Good sex reveals and redeems and reconciles, corrupt sex kills more surely than a dagger in the heart. For this reason it is so important that the churches get it right. I remind you that right now the Episcopal Church in General Assembly is debating the recognition of a practicing homosexual as bishop, and the blessing of same sex unions. I remind you that our own UCC has for some years had no qualms in such matters. I mention this not because I want to press you to take a position but because I want to impress on you that according to the Bible our sexuality is integral to our relationship with God and that that is the context in which the discussion should take place. What is a loving relationship with God? It is clearly not what Hosea experienced with his promiscuous wife.

If the church is in crisis right now one of the powerful causes of that crisis is the confusion in our teaching about right sexual practice. In a culture drenched with pornography, in churches more or less infected with sordid sexuality, how shall we find the faithful love that reconciles and renews our relationship with God? I believe if Hosea were among us today he would be crying out that we have been unfaithful to our divine lover and gone whoring after the trends and trinkets of the times.     

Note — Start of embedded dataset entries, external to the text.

-- ==== Sys2Proof/Machine/Calibration.lean ====
section
/-! DEFINITION. Calibration, scrubbing and telemetry (chapter 19). -/

namespace Sys2Proof.Machine

/-! ### Targets and units (R638, R639) -/

/-- R638: the last unit of a target. -/
def calLast (t : Nat) : Nat := [0, 159, 31, 319, 63, 7, 0].getD t 0

/-- R651: the addresses of the tap words of a unit. -/
def calAddrs (t u : Nat) : List Nat :=
  match t with
  | 1 => [regAddr .CAL_DAC_IL [u]]
  | 2 => [regAddr .CAL_ADC_IL [u]]
  | 3 => [regAddr .CAL_PORT [u]]
  | 4 => [regAddr .CAL_THRESH [u]]
  | 5 => [regAddr .CAL_LANE [u]]
  | _ => [regAddr .CAL_MON [0], regAddr .CAL_MON [1]]

/-- R639: the time of the interruptible step. The two conversions of the monitor converter take five
periods of 10 ms each (R596). -/
def calSweep (t : Nat) : Nat := [0, 400000, 400000, 64000, 200000, 16000000, 100000000].getD t 0

/-- R639: the bound of the non-interruptible step; 0 where the unit has none. -/
def calBound (t u : Nat) : Nat :=
  match t with
  | 1 => 12000
  | 2 => 18000
  | 3 => if u < 256 then 40000 else 0
  | _ => 0

/-- R638: the quarter and queue index that serve a unit. -/
def calQueue (t u : Nat) : Option (Nat × Nat) :=
  let out (u : Nat) : Nat × Nat := if u < 128 then (u / 32, u % 32) else ((u - 128) / 8, 32 + (u - 128) % 8)
  match t with
  | 1 => some (out u)
  | 2 => some (u / 8, 40 + u % 8)
  | 3 =>
    if u < 160 then some (out u)
    else if u < 192 then some ((u - 160) / 8, 40 + (u - 160) % 8)
    else if u < 256 then some ((u - 192) / 16, 48 + (u - 192) % 16)
    else some ((u - 256) / 16, 68 + (u - 256) % 16 / 4)
  | 4 => some (u / 16, 68 + u % 16 / 4)
  | _ => none

/-- The output channel of a unit. -/
def calChan (t u : Nat) : Option Nat :=
  match calQueue t u with
  | some (q, i) => queueChan q i
  | none => none

/-- R642: the running job's last names the unit. -/
def State.calUsed (s : State) (t u : Nat) : Bool :=
  match calQueue t u with
  | some (q, i) => s.jobUses q i
  | none => t == 5 && s.inJob && s.place.inEffect.links.contains u

/-- R638: the values a measurement yields are taps of the target, each in its range. -/
def calInRange (t : Nat) (vs : List Int) : Bool :=
  let within (n : Nat) (lo hi : Int) : Bool := vs.length == n && vs.all fun v => decide (lo ≤ v ∧ v ≤ hi)
  match t with
  | 1 => within 3 (-128) 127
  | 2 => within 3 (-128) 127
  | 3 => within 1 0 255
  | 4 => within 1 (-64) 63
  | 5 => within 4 0 255
  | _ => within 2 (-8388608) 8388607

/-- R651: the tap words of a unit, in the order of `calAddrs`. -/
def calWords (t : Nat) (vs : List Int) : List Word :=
  let bytes := (vs.zipIdx.map fun e => wrapInt 8 e.1 * 256 ^ e.2).foldl (· + ·) 0
  match t with
  | 1 => [BitVec.ofNat 32 bytes]
  | 2 => [BitVec.ofNat 32 bytes]
  | 4 => vs.map fun v => BitVec.ofNat 32 (wrapInt 7 v)
  | 6 => vs.map fun v => BitVec.ofNat 32 (wrapInt 24 v)
  | _ => [BitVec.ofNat 32 bytes]

/-! ### Taps (R637, R645) -/

/-- R651: the bits that the tap word at an address holds; the bits above them are reserved and read zero (R11). -/
def tapBits (a : Nat) : Nat :=
  if a < regAddr .CAL_PORT [0] then 24 else if a < regAddr .CAL_THRESH [0] then 8
  else if a < regAddr .CAL_LANE [0] then 7 else if a < regAddr .CAL_MON [0] then 32 else 24

/-- R11, R651: a tap word without its reserved bits. -/
def tapWord (a : Nat) (w : Word) : Word := BitVec.ofNat 32 (w.toNat % 2 ^ tapBits a)

/-- R651: the live tap word at an address. -/
def State.tap (s : State) (a : Nat) : Word := tapWord a (Table.get 0 s.cal.live a)

/-- R645: stage tap words over earlier ones that are not live yet. -/
def State.stageTaps (s : State) (ws : List (Nat × Word)) : State :=
  { s with cal.staged := ws.foldl (fun t e => Table.set none t e.1 (some (tapWord e.1 e.2))) s.cal.staged }

/-- R645: what is staged when boundary work starts is what it makes live. -/
def State.takeStaged (s : State) : State :=
  { s with cal.applying := s.cal.staged, cal.staged := [] }

/-- R645, R652: the taps become live, with the applied record; `at_` is 0 shot, 1 job, 2 idle. -/
def State.applyTaps (s : State) (at_ : Nat) : State :=
  let t := s.cal.applying
  let gain := regAddr .CAL_MON [1]
  let units := (t.filter fun e => e.1 ≠ gain).length
  let live := t.foldl (fun l e => Table.set 0 l e.1 (e.2.getD 0)) s.cal.live
  { s with cal.live := live, cal.applying := [] }.post s.home .event 849 0x79 0 s.nowStamp
    [(0x14, 4, units), (0x18, 4, at_)]

/-! ### The CALIBRATE that runs (R640 to R644) -/

/-- R640: TARGET, MODE and UNIT of a descriptor, clamped. -/
def calParams (bs : List Byte) : Nat × Nat × Nat :=
  let t := fieldAt bs 8 1
  let m := fieldAt bs 9 1
  let u := fieldAt bs 10 2
  (t, if 2 < m then 1 else m, if t = 7 ∨ calLast t < u then 0xFFFF else u)

/-- R641: begin with a descriptor. -/
def State.calBegin (s : State) (c : Nat) (d : Desc) : State :=
  let (t, m, u) := calParams d.bytes
  { s with
    cal.waiting := s.cal.waiting.filter (· ≠ (c, d.index))
    cal.run := some { ctx := c, index := d.index, target := t, mode := m, unit := u,
                      curT := if t = 7 then 1 else t, curU := if u = 0xFFFF then 0 else u } }

/-- The unit after the one in hand. -/
def CalRun.next (r : CalRun) : Option CalRun :=
  let go (t u : Nat) : Option CalRun := some { r with
    curT := t, curU := u, step := 0, running := false, spent := 0, begun := 0 }
  if r.unit ≠ 0xFFFF then none
  else if r.curU < calLast r.curT then go r.curT (r.curU + 1)
  else if r.target = 7 ∧ r.curT < 6 then go (r.curT + 1) 0
  else none

/-- R641, R644: every unit has posted its record: the completion is posted. -/
def State.calComplete (s : State) (r : CalRun) : State :=
  let s := { s with cal.run := none }
  match s.desc r.ctx r.index with
  | some d => s.completeNow r.ctx d 0 0 0
  | none => s

/-- R644, R652: the unit in hand is finished with a status and a word (none: the spec states none). -/
def State.calUnit (s : State) (r : CalRun) (status : Nat) (w : Option Word) : State :=
  let a := (calAddrs r.curT r.curU).headD 0
  let old := if r.curT = 6 then Config.freeWord (s.freeCtr + 1) else s.tap a
  let new := if r.curT = 6 then none else w
  let s := (s.post r.ctx .event 848 0x78 0 s.nowStamp
    [(0x14, 1, r.curT), (0x15, 1, status), (0x16, 2, r.curU), (0x18, 4, old.toNat),
     (0x1C, 4, (new.getD (Config.freeWord s.freeCtr)).toNat)]).draw.draw
  match r.next with
  | some n => { s with cal.run := some n }
  | none => s.calComplete r

/-- A step of the run is under way. One on the monitor converter that an injected conversion has
thrown out is not (R606). -/
def State.calActive (s : State) (r : CalRun) : Bool :=
  r.running && (r.curT != 6 || match s.mon.cur with
    | some c => c.kind == 3
    | none => false)

/-- R644: the unit has yielded no result within twice its step times. -/
def State.calOver (s : State) (r : CalRun) : Bool :=
  decide (0 < r.begun ∧ r.begun + 2 * (calSweep r.curT + calBound r.curT r.curU) < s.time.now + 1)

/-- R41 to R43, R643: a boundary that leaves the step its time. -/
def State.calRoom (s : State) (r : CalRun) : Bool :=
  let lead := if (calChan r.curT r.curU).isSome then 200 else 0
  let need := if r.step = 1 then calBound r.curT r.curU else 1
  s.job.phase != .inShot && (s.shotsHeld || decide (s.time.now + need + lead ≤ s.job.startTick))

/-- R642: a step may start on the unit in hand. -/
def State.calMayStart (s : State) (r : CalRun) : Bool :=
  let switching := match calChan r.curT r.curU with
    | some k => (s.chan k).switching
    | none => false
  r.mode != 2 && !s.calActive r && !s.bgPaused && !s.stopped && s.cobblerUp && !s.calOver r
    && (!s.calUsed r.curT r.curU || (s.calRoom r && !switching))

/-- R643: the output under a step is terminated; one in FAULT stays there. -/
def State.calTerminate (s : State) (t u : Nat) : State :=
  match calChan t u with
  | some k => if (s.chan k).st = 1 then s.terminate k else s
  | none => s

/-- R642, R643, R606: start or resume the step. -/
def State.calStepStart (s : State) : State :=
  match s.cal.run with
  | none => s
  | some r =>
    if !s.calMayStart r then s
    else if r.curT = 6 ∧ (s.mon.cur.isSome ∨ s.mon.queued.isSome) then { s with mon.calDue := true }
    else
      let begun := if r.begun = 0 then s.time.now + 1 else r.begun
      let s := { s with cal.run := some { r with running := true, since := s.time.now, begun := begun } }
      if r.curT = 6 then { s with mon.calDue := false }.monStart 3 0x3FF 0 0 {}
      else s.calTerminate r.curT r.curU

/-- CAL_STEP_START (R642, R643). -/
def execCalStepStart (s : State) : Host.Outcome State Fault Refusal := .next s.calStepStart

/-- R639: the time that an interruptible step takes has not passed yet. A non-interruptible step has a bound only. -/
def State.calShort (s : State) (r : CalRun) : Bool :=
  r.step == 0 && decide (r.spent + (s.time.now - r.since) < calSweep r.curT)

/-- R641, R643: an interruptible step suspends. -/
def State.calSuspend (s : State) : State :=
  match s.cal.run with
  | some r =>
    if s.calActive r ∧ r.step = 0 then
      { s with cal.run := some { r with running := false, spent := r.spent + (s.time.now - r.since) } }
    else s
  | none => s

/-- R641, R643: a calibration step is active on an output channel, with its step number. -/
def State.calOn (s : State) (k : Nat) : Option Nat :=
  match s.cal.run with
  | some r => if s.calActive r && calChan r.curT r.curU == some k then some r.step else none
  | none => none

/-- OUTPUT_SWITCH_START (R118): an interruptible calibration step on the channel gives way to the
switch, a non-interruptible one holds it back (R42, R643). -/
def State.switchFrom (s : State) (k : Nat) : State :=
  match s.calOn k with
  | none => s.switchStart k
  | some 0 => s.calSuspend.switchStart k
  | some _ => s

def execOutputSwitchStart (ch : Fin 224) (s : State) : Host.Outcome State Fault Refusal :=
  .next (s.switchFrom ch)

/-- R42: a non-interruptible step that runs on a unit of the running job. -/
def State.calBlocks (s : State) : Bool :=
  match s.cal.run with
  | some r => s.calActive r && r.step == 1 && s.calUsed r.curT r.curU
  | none => false

/-- R42: a step that has run past the start tick of the next shot delays it to now. -/
def State.calDelay (s : State) : State :=
  if s.calBlocks ∧ s.job.prepared ∧ s.job.startTick < s.time.now ∧ s.shotsHeld = false
      ∧ (s.job.phase = .armed ∨ s.job.phase = .shotBoundary) then
    { s with
      job.delayedFrom := if s.job.delayedFrom = 0 then s.job.startTick + 1 else s.job.delayedFrom
      job.startTick := s.time.now }
  else s

/-- The converter is free again after a step on it. -/
def State.calRelease (s : State) (r : CalRun) : State :=
  if r.curT = 6 then { s with mon.cur := none, mon.calDue := false }.monNext.monPowerDown else s

/-- R644: the values judged: the unit fails, is measured, or stages its taps. -/
def State.calResult (s : State) (r : CalRun) (vs : List Int) : State :=
  if !calInRange r.curT vs then s.calUnit r 2 none
  else
    let ws := calWords r.curT vs
    if r.mode = 1 then s.calUnit r 1 ws.head?
    else (s.stageTaps ((calAddrs r.curT r.curU).zip ws)).calUnit r (if r.mode = 2 then 3 else 0) ws.head?

/-- R639, R644: a step ends with the values it yields, or a unit has run out of time. The factory
taps of MODE 2 are read from NV without a step. -/
def State.calStepEnd (s : State) (vs : List Int) : State :=
  match s.cal.run with
  | none => s
  | some r =>
    if r.mode = 2 then s.calResult r vs
    else if s.calOver r then (if s.calActive r then s.calDelay.calRelease r else s).calUnit r 2 none
    else if !s.calActive r || s.calShort r then s
    else if r.step = 0 ∧ 0 < calBound r.curT r.curU ∧ vs ≠ [] then
      { s with cal.run := some { r with step := 1, running := false, spent := 0 } }
    else (s.calDelay.calRelease r).calResult r vs

/-- CAL_STEP_END (R639, R644, R42): `vals` are the values the step yields; none when the measurement
yields no result. -/
def execCalStepEnd (vals : List Int) (s : State) : Host.Outcome State Fault Refusal := (s.calStepEnd vals).done

/-! ### Scrubbing (R648, R649, R703) -/

/-- R648, R702: a pass is due. -/
def State.scrubDue (s : State) : Bool :=
  !s.cal.scrubbing && !s.bgPaused && (s.diagnostic || decide (s.cal.scrubNext ≤ s.time.now))

/-- R703, R340, R626: an uncorrectable word that scrubbing finds is recorded. A plane whose own state
is in error quarantines itself, and a cobbler whose state memory is in error fails; every other unit
meets its outcome at its next read. -/
def State.scrubError (s : State) (e : ScrubErr) : State :=
  let s := s.eccError e.cls.val e.unit 1 e.addr.toNat false
  if e.cls.val = 4 then (if e.unit = 0 then s.planeQuarantine 0 1 else s.planeQuarantine 1 1)
  else if e.cls.val = 8 ∧ e.state = true then
    (if e.unit = s.eng.active then s.cobblerFail 1 else s.standbyFail)
  else s

/-- SCRUB_PASS (R648, R703): a pass starts and finds `errs`. -/
def execScrubPass (errs : List ScrubErr) (s : State) : Host.Outcome State Fault Refusal :=
  if s.scrubDue then
    let s := { s with
      cal.scrubbing := true, cal.scrubFrom := s.time.now, cal.scrubNext := s.time.now + 10000000000 }
    (errs.foldl State.scrubError s).done
  else .next s

/-- R703: count corrected words of a class. -/
def State.countCe (s : State) (e : Fin 11 × Word) : State :=
  s.wr Reg.DG_ECC.CE [e.1.val] ((s.rd Reg.DG_ECC.CE [e.1.val] + e.2.toNat) % 65536)

/-- SCRUB_PASS_END (R648, R652): `ce` are the words corrected, by class. -/
def execScrubPassEnd (ce : List (Fin 11 × Word)) (s : State) : Host.Outcome State Fault Refusal :=
  if s.cal.scrubbing ∧ s.bgPaused = false then
    let n := (ce.map fun e => e.2.toNat).foldl (· + ·) 0
    let late := decide (s.cal.scrubNext < s.time.now)
    let s := { (ce.foldl State.countCe s) with cal.scrubbing := false }
    .next (s.postCoarse s.home 851 0x7B 0
      [(0x14, 4, (s.time.now - s.cal.scrubFrom) / 1000000), (0x18, 4, n), (0x1C, 4, if late then 1 else 0)])
  else .next s

/-! ### Telemetry (R650, R652) -/

/-- R673: VDD_INS in mV at a step. -/
def vinsMv (v : Nat) : Nat := 600 + 25 * v

/-- The highest effective value of a sampled sensor, in units of 0.125 °C. -/
def State.hottest (s : State) : Option Int :=
  s.pwr.sensors.foldl (fun m e => if e.2.valid = false then m else match m with
    | none => some e.2.val
    | some v => some (if v < e.2.val then e.2.val else v)) none

/-- R650: a telemetry record that still waits is replaced and consumes its sequence number. -/
def State.telemetry (s : State) : State :=
  let p := s.rd Reg.CAL_BG.TEL_PERIOD []
  if p = 0 ∨ s.bgPaused = true ∨ s.time.now < s.cal.telNext then s
  else
    let old := (s.recs.held.filter fun h => h.src == 852).length
    let hot := match s.hottest with
      | some v => wrapInt 16 (rndNearest (v * 5) 4)
      | none => (Config.freeWord s.freeCtr).toNat % 65536
    let s := { s with
      cal.telNext := s.time.now + p * 1000000
      recs.held := s.recs.held.filter fun h => h.src != 852
      recs.seq := Table.upd 0 s.recs.seq 852 (· + BitVec.ofNat 32 old) }
    (s.postCoarse s.home 852 0x7C 0
      [(0x14, 2, hot), (0x16, 2, vinsMv s.pwr.vins), (0x18, 4, s.pwr.power), (0x1C, 4, s.place.slow)]).draw

/-- TELEMETRY (R650). -/
def execTelemetry (s : State) : Host.Outcome State Fault Refusal := .next s.telemetry

end Sys2Proof.Machine
end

Well I could have been less direct, less clear about the link between sexuality and revelation in Hosea’s prophecy, but that would have been to mock his suffering and to waste the high price he paid for this precious insight, that God loves us like a lover, and we hurt him cruelly when we are unfaithful, and unfaithfulness has strong marital associations. So why not just spend time with your lover? It’s called prayer, and worship, and meditation.                 

Amen.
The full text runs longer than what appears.